Publication year - 2013
Publication title -
journal of parenteral and enteral nutrition
Language(s) - English
Resource type - Journals
SCImago Journal Rank - 0.935
H-Index - 98
eISSN - 1941-2444
pISSN - 0148-6071
DOI - 10.1177/0148607112448400
Subject(s) - medicine , bloodstream infection , parenteral nutrition , catheter , complication , medical record , population , staphylococcus aureus , emergency medicine , intensive care medicine , surgery , bacteria , environmental health , biology , genetics
Background : Catheter‐related bloodstream infection (CRBSI) is the most serious long‐term infectious complication of long‐term home parenteral nutrition (PN). Ethanol is being used more commonly as a catheter locking solution in the home PN setting for prevention of CRBSI; however, no current literature reports the use of ethanol lock (ETL) in skilled nursing facility (SNF) patients. Methods : The authors evaluated the number of hospital readmissions for CRBSI and length of stay between SNF (not receiving ETL) and home patients (receiving or not receiving ETL) receiving PN or intravenous fluid therapy. Results : SNF patients had a significantly longer length of stay (LOS) for CRBSI hospital admissions compared with patients receiving PN at home with or without ETL ( P < .001; 16 vs 8 vs 8 days).
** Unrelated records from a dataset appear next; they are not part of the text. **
-- ==== Sys2Proof/Machine/BranchJump.lean ====
section
/-! DEFINITION. Branches and jumps (44_branch_jump.md R230–R241): one meaning per row of the opcode table. PC is already past the instruction. -/

namespace Sys2Proof.Machine

/-- R135, R136, R240: PC is loaded from the pointer at `a`. -/
def jumpThrough (c : Params) (a : Nat) (s : State) : State :=
  let r := read16 c a s
  r.2.setPc r.1

/-- R231 `0x10` BPL label. -/
def execBpl (d : Byte) (s : State) : Outcome := .next (branch (!s.p.n) d s)

/-- R232 `0x30` BMI label. -/
def execBmi (d : Byte) (s : State) : Outcome := .next (branch s.p.n d s)

/-- R233 `0x50` BVC label. -/
def execBvc (d : Byte) (s : State) : Outcome := .next (branch (!s.p.v) d s)

/-- R234 `0x70` BVS label. -/
def execBvs (d : Byte) (s : State) : Outcome := .next (branch s.p.v d s)

/-- R235 `0x90` BCC label. -/
def execBcc (d : Byte) (s : State) : Outcome := .next (branch (!s.p.c) d s)

/-- R236 `0xB0` BCS label. -/
def execBcs (d : Byte) (s : State) : Outcome := .next (branch s.p.c d s)

/-- R237 `0xD0` BNE label. -/
def execBne (d : Byte) (s : State) : Outcome := .next (branch (!s.p.z) d s)

/-- R238 `0xF0` BEQ label. -/
def execBeq (d : Byte) (s : State) : Outcome := .next (branch s.p.z d s)

/-- R239 `0x80` BRA label. -/
def execBra (d : Byte) (s : State) : Outcome := .next (branch true d s)

/-- R240 `0x4C` JMP $nnnn. -/
def execJmpAbs (w : Word) (s : State) : Outcome := .next (s.setPc w)

/-- R240 `0x6C` JMP ($nnnn). -/
def execJmpInd (w : Word) (s : State) : Outcome := .next (jumpThrough Config.params w.toNat s)

/-- R240 `0x7C` JMP ($nnnn,X). -/
def execJmpAbsIndX (w : Word) (s : State) : Outcome := .next (jumpThrough Config.params (overflowAddr Config.params (w.toNat + s.x.toNat)) s)

end Sys2Proof.Machine
end

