/-- R291: the 13 unsettled slots halt or do what the 65C02 documents, as `UnnamedC02Slot` says. -/
def Obligations.UnsettledSlotsHaltOrRun : Prop :=
  match Config.params.unnamedC02Slot with
  | .halt => ∀ (i : Instr) (s : State), i.op = .unsettled → exec i s = .next { s with halted := true }
  | .c02 => ∀ (b : Byte) (w : Word) (s : State),
    let top := s.mem.read (0x0100 + (s.sp + 1).toNat)
    let put (m : DataMode) : State := busWrite Config.params (effAddr Config.params m s).1 0 (effAddr Config.params m s).2
    let bit (m : DataMode) : State :=
      let r := busRead (effAddr Config.params m s).1 (effAddr Config.params m s).2
      { r.2 with p := { s.p with n := r.1.toNat.testBit 7, v := r.1.toNat.testBit 6, z := decide (s.a &&& r.1 = 0) } }
    exec .unsettledIncA s = .next { s with a := s.a + 1, p := withNZ (s.a + 1) s.p } ∧
    exec .unsettledDecA s = .next { s with a := s.a - 1, p := withNZ (s.a - 1) s.p } ∧
    exec .unsettledPhy s = .next { s with mem := s.mem.write (0x0100 + s.sp.toNat) s.y, sp := s.sp - 1 } ∧
    exec .unsettledPhx s = .next { s with mem := s.mem.write (0x0100 + s.sp.toNat) s.x, sp := s.sp - 1 } ∧
    exec .unsettledPly s = .next { s with y := top, sp := s.sp + 1, p := withNZ top s.p } ∧
    exec .unsettledPlx s = .next { s with x := top, sp := s.sp + 1, p := withNZ top s.p } ∧
    exec (.unsettledStzZp b) s = .next (put (.zp b)) ∧
    exec (.unsettledStzZpX b) s = .next (put (.zpX b)) ∧
    exec (.unsettledStzAbs w) s = .next (put (.abs w)) ∧
    exec (.unsettledStzAbsX w) s = .next (put (.absX w)) ∧
    exec (.unsettledBitZpX b) s = .next (bit (.zpX b)) ∧
    exec (.unsettledBitAbsX w) s = .next (bit (.absX w)) ∧
    exec (.unsettledBitImm b) s = .next { s with p := { s.p with z := decide (s.a &&& b = 0) } }

/-! ### The hardware-interrupt entry and reset (60_exceptions.md, 70_reset_and_hazards.md) -/

/-- R311–R313, R326: the hardware-interrupt entry is a no-op while I is set; otherwise it pushes PC plus `IrqPushOffset` and the
status byte with bit 4 a free value, sets I, leaves D and the halt flag, and loads PC from the vector. The free
value is that of the model's counter (assumption log 2). -/
def Obligations.HardwareInterruptEntry : Prop :=
  ∀ (c : Params) (s : State),
    (s.p.i = true → irq c s = s) ∧
    (s.p.i = false →
      let ret : Word := match c.irqPushOffset with
        | .zero => s.pc
        | .one => s.pc + 1
      let m := ((s.mem.write (0x0100 + s.sp.toNat) (BitVec.ofNat 8 (ret.toNat / 256))).write
        (0x0100 + (s.sp - 1).toNat) (BitVec.ofNat 8 (ret.toNat % 256))).write
        (0x0100 + (s.sp - 2).toNat) (statusByte (Config.drawBit s.draws) s.p)
      irq c s = { s with
        mem := m
        sp := s.sp - 3
        p := { s.p with i := true }
        pc := BitVec.ofNat 16 ((m.read 0xFFFE).toNat + 256 * (m.read 0xFFFF).toNat)
        draws := s.draws + 1 })

/-- R40, R340: construction takes the launch values, PC from the host, and clears the halt flag, the keyboard and the trace; an
engine reset writes the CPU alone. That the inactive queue is empty after construction is the model's choice (assumption log 17). -/
def Obligations.ConstructionAndEngineReset : Prop :=
  (∀ (l : Launch) (pc : Word),
    let s := construct l pc
    s.a = l.engine.a ∧ s.x = l.engine.x ∧ s.y = l.engine.y ∧ s.sp = l.engine.sp ∧ s.p = l.engine.p ∧ s.pc = pc ∧
    s.halted = false ∧ s.mem = l.mem ∧ s.lastKey = 0 ∧ s.kq = [] ∧ s.kc = 0 ∧ s.kqActive = false ∧ s.dspLatch = l.dspLatch ∧ s.trace = []) ∧
  (∀ (l : EngineLaunch) (pc : Word) (s : State),
    let t := resetEngine l pc s
    t.a = l.a ∧ t.x = l.x ∧ t.y = l.y ∧ t.sp = l.sp ∧ t.p = l.p ∧ t.pc = pc ∧ t.halted = false ∧
    t.mem = s.mem ∧ t.lastKey = s.lastKey ∧ t.kq = s.kq ∧ t.kc = s.kc ∧ t.kqActive = s.kqActive ∧
    t.dspLatch = s.dspLatch ∧ t.trace = s.trace)
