-- ==== Sys2Proof/Tests/Slice0.lean ====
section
/-! SUPPORT. Tests: the well-formedness smoke test, decoding of words written out from the opcode map, one step per mnemonic on the
worked example of its rule, the vectors of 95_test_vectors.md that need a parameter or a peripheral, and for every statement with
hypotheses a witness that meets them. The expected values are the spec's, cited at each test. -/

namespace Sys2Proof.Tests

open Sys2Proof.Machine

/-! ### Well-formedness and decoding -/

theorem test_wf_refuses_legal_byte_as_illegal : (Instr.illegal 0xEA).wf = false := by decide
theorem test_wf_refuses_unsettled_byte_as_illegal : (Instr.illegal 0x1A).wf = false := by decide
theorem test_wf_accepts_illegal_slot : (Instr.illegal 0xFF).wf = true := by decide

/-- R108: 78 slots. -/
theorem test_illegal_slots_count : illegalSlots.length = 78 := by decide

/-! Words from the map of R106, at least one per family; the operand bytes are R101's, a word low byte first. -/

theorem test_decode_lda_indY : decode [0xB1, 0x40] = .ok (.ldaIndY 0x40, []) := rfl
theorem test_decode_stx_zpY : decode [0x96, 0xFF] = .ok (.stxZpY 0xFF, []) := rfl
theorem test_decode_adc_absY : decode [0x79, 0x34, 0x12] = .ok (.adcAbsY 0x1234, []) := rfl
theorem test_decode_dec_zpX : decode [0xD6, 0x10] = .ok (.decZpX 0x10, []) := rfl
theorem test_decode_eor_indX : decode [0x41, 0x20] = .ok (.eorIndX 0x20, []) := rfl
theorem test_decode_ror_absX : decode [0x7E, 0x00, 0x80] = .ok (.rorAbsX 0x8000, []) := rfl
theorem test_decode_trb_zp : decode [0x14, 0x40] = .ok (.trbZp 0x40, []) := rfl
theorem test_decode_bvs : decode [0x70, 0x80] = .ok (.bvs 0x80, []) := rfl
theorem test_decode_jmp_ind : decode [0x6C, 0xFF, 0x04] = .ok (.jmpInd 0x04FF, []) := rfl
theorem test_decode_plp : decode [0x28] = .ok (.plp, []) := rfl
theorem test_decode_sed : decode [0xF8] = .ok (.sed, []) := rfl
theorem test_decode_rti : decode [0x40] = .ok (.rti, []) := rfl
theorem test_decode_illegal : decode [0xCB, 0x01] = .ok (.illegal 0xCB, [0x01]) := rfl
theorem test_decode_unsettled : decode [0x34, 0x10] = .ok (.unsettledBitZpX 0x10, []) := rfl
theorem test_decode_rejects_truncated : decode [0xAD, 0x34] = .error (.truncated 2 1) := rfl
theorem test_decode_rejects_nothing : decode [] = .error .noBytes := rfl
theorem test_table_word : decodeTableWord 24 0x1234AD = some (.ldaAbs 0x1234) := by decide
theorem test_table_word_short : decodeTableWord 8 0xAD = some (.ldaAbs 0) := by decide

/-! ### One step per mnemonic -/

/-- A small state: PC = 0x0300, SP = 0xFF, everything else as after reset. -/
def start : State := { State.reset with pc := 0x0300, sp := 0xFF }

/-- A state with the bytes at the addresses. -/
def State.putting (bs : List (Nat × Byte)) (s : State) : State :=
  { s with mem := bs.foldl (fun m c => m.write c.1 c.2) s.mem }

/-- The state after one step of the bytes at PC (three at most). -/
def ran (bytes : List Byte) (s : State) : State :=
  match step (State.putting ((bytes.zip [s.pc, s.pc + 1, s.pc + 2]).map fun c => (c.2.toNat, c.1)) s) with
  | .next t => t
  | _ => s

/-- The flags N, V, D, I, Z, C of the bits of a digit string. -/
def flags (n v d i z c : Nat) : Flags := ⟨n = 1, v = 1, d = 1, i = 1, z = 1, c = 1⟩

/-- The example of R150. -/
theorem test_lda :
    (fun t : State => (t.a, t.p, t.pc)) (ran [0xA9, 0x00] { start with a := 0x12 }) = (0x00, flags 0 0 0 0 1 0, 0x0302) := by decide

/-- The example of R151. -/
theorem test_ldx :
    (fun t : State => (t.x, t.p)) (ran [0xA2, 0xFF] start) = (0xFF, flags 1 0 0 0 0 0) := by decide

/-- The example of R152. -/
theorem test_ldy :
    (fun t : State => (t.y, t.p)) (ran [0xA0, 0x7F] { start with p := flags 1 0 0 0 1 0 }) = (0x7F, flags 0 0 0 0 0 0) := by decide

/-- The example of R153. -/
theorem test_sta_display :
    (fun t : State => (t.trace, t.dspLatch, t.p)) (ran [0x8D, 0x12, 0xD0] { start with a := 0xC1 }) = ([.output 0x41], 0xC1, flags 0 0 0 0 0 0) := by decide

/-- The example of R154. -/
theorem test_stx :
    (fun t : State => (t.mem)) (ran [0x86, 0x10] { start with x := 0x05 }) = ([(0x10, 0x05), (0x300, 0x86), (0x301, 0x10)]) := by decide
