-- ==== Sys2Proof/Syntax.lean ====
section
/-! DEFINITION. Syntax: the eight commands (spec/30_encoding.md R51) and the causes a command is rejected for
(spec/60_exceptions.md R73). -/

namespace Sys2Proof

/-- The commands of the engine, one constructor per row of the opcode table (R51). Operands stand in the order of
the assembler syntax (R55). -/
inductive Instr where
  /-- NOP (R70). -/
  | nop
  /-- WRCAL k, lo, hi (R58): `k` is the index IDX, `lo` is B0 and `hi` is B1. A decoded `k` is in 0..15 (R50). -/
  | wrcal (k : Nat) (lo hi : Byte)
  /-- COMMIT (R59). -/
  | commit
  /-- LDRAWT msb, lsb, xlsb (R60): B2, B1 and the whole of B0, its ignored low nibble included (log entry 9). -/
  | ldrawt (msb lsb xlsb : Byte)
  /-- LDRAWP msb, lsb, xlsb (R61). -/
  | ldrawp (msb lsb xlsb : Byte)
  /-- COMPT (R64). -/
  | compt
  /-- COMPP (R65). -/
  | compp
  /-- CLRERR (R71). -/
  | clrerr
  deriving DecidableEq, Repr

/-- Why a command is rejected: the named rows 1 to 8 of R73's table. The 4-bit codes are `Rejection.code`
(Machine/Ops.lean). -/
inductive Rejection where
  | illegalOpcode
  | rsvdField
  | badIndex
  | calLocked
  | calIncomplete
  | noCal
  | noRaw
  | noFine
  deriving DecidableEq, Repr

end Sys2Proof
end

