-- ==== Sys2Proof/Tests/Slice0.lean ====
section
/-! SUPPORT. Tests/Slice0: the model's own tests, with results taken from spec/95_test_vectors.md or worked out from the rules,
never from the model; the smoke test of WellFormed; and for each obligation with hypotheses a concrete state and
operands that meet them. -/

namespace Sys2Proof.Tests

open Sys2Proof.Machine

/-- The reference calibration set (95_test_vectors.md, the table at its top). -/
def refCal : CalFile :=
  #v[0x6B70, 0x6743, 0xFC18, 0x8E7D, 0xD643, 0x0BD0, 0x0B27, 0x008C, 0xFFF9, 0x3C8C, 0xC6F8, 0x1770]

/-- The twelve entries of a set are staged; no COMMIT yet. -/
def staged (c : CalFile) : State := { State.reset with stage := c, smask := 0xFFF }

/-- A set is active: the state "CALV" of 95_test_vectors.md section 2.5. -/
def committed (c : CalFile) : State := activateStage (staged c)

/-- A set is active and the reference raw codes are loaded; no COMPT yet. -/
def loaded (c : CalFile) : State := loadRawP 0x655AC (loadRawT 0x7EED0 (committed c))

/-- As `loaded`, with the reference FINE and TEMP computed. -/
def measured (c : CalFile) : State := storeTemp 128422 2508 false (loaded c)

/-- As `measured`, with the FINE and TEMP of vector P12 (95_test_vectors.md section 2). -/
def fine12 (c : CalFile) : State := storeTemp (-721301) (-14088) false (loaded c)

/-- As `measured`, with the FINE of vector P9 and its coefficient P1 = 1 (95_test_vectors.md section 2). -/
def fine9 (c : CalFile) : State := storeTemp 0 0 false (loaded (c.set 3 1))

/-- The next state of an outcome. -/
def nextOf : Host.Outcome State Fault Refusal → Option State
  | .next s => some s
  | .fault _ => none
  | .refused _ => none

/-- The state after one step in which the host writes a word to CMD. -/
def cmd (w : Word) (s : State) : Option State := nextOf (step (issueCommand w s))

/-- STATUS after that step. -/
def statusAfter (w : Word) (s : State) : Option Word := (cmd w s).map statusWord

/-! ### WellFormed and decoding -/

/-- Smoke test: an index over 15 is refused (R55). -/
theorem test_wellFormed_refuses_index : ¬ WellFormed (.wrcal 16 0x70 0x6B) := by decide

/-- Indices 12 to 15 are assemblable (R55). -/
theorem test_wellFormed_allows_bad_index : WellFormed (.wrcal 15 0x70 0x6B) := by decide

/-- OP = 0001, IDX = 1011, B2 = 0, hi = 0001_0111, lo = 0111_0000 (R48, R49). -/
theorem test_decode_wrcal :
    decode 0b0001_1011_00000000_00010111_01110000 = .command (.wrcal 11 0x70 0x17) := by decide

theorem test_decode_commit : decode 0b0010_0000_00000000_00000000_00000000 = .command .commit := by decide

theorem test_decode_ldrawt :
    decode 0b0011_0000_01111110_11101101_00000000 = .command (.ldrawt 0x7E 0xED 0x00) := by decide

theorem test_decode_ldrawp :
    decode 0b0100_0000_01100101_01011010_11001111 = .command (.ldrawp 0x65 0x5A 0xCF) := by decide

theorem test_decode_compt : decode 0b0101_0000_00000000_00000000_00000000 = .command .compt := by decide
There was no LOS difference for CRBSI between home patients with or without ETL. Home PN patients not receiving ETL were more likely to have a CRBSI from Staphylococcus sp (48% vs 27%; P = .015), whereas SNF PN patients not receiving ETL were more likely to have a CRBSI from Enterococcus sp (16% vs 3%; P = .004). Conclusion : Despite different causative organisms and medical acuity likely affecting the differences observed in LOS, the SNF population is another setting ETL can be used to prevent CRBSI.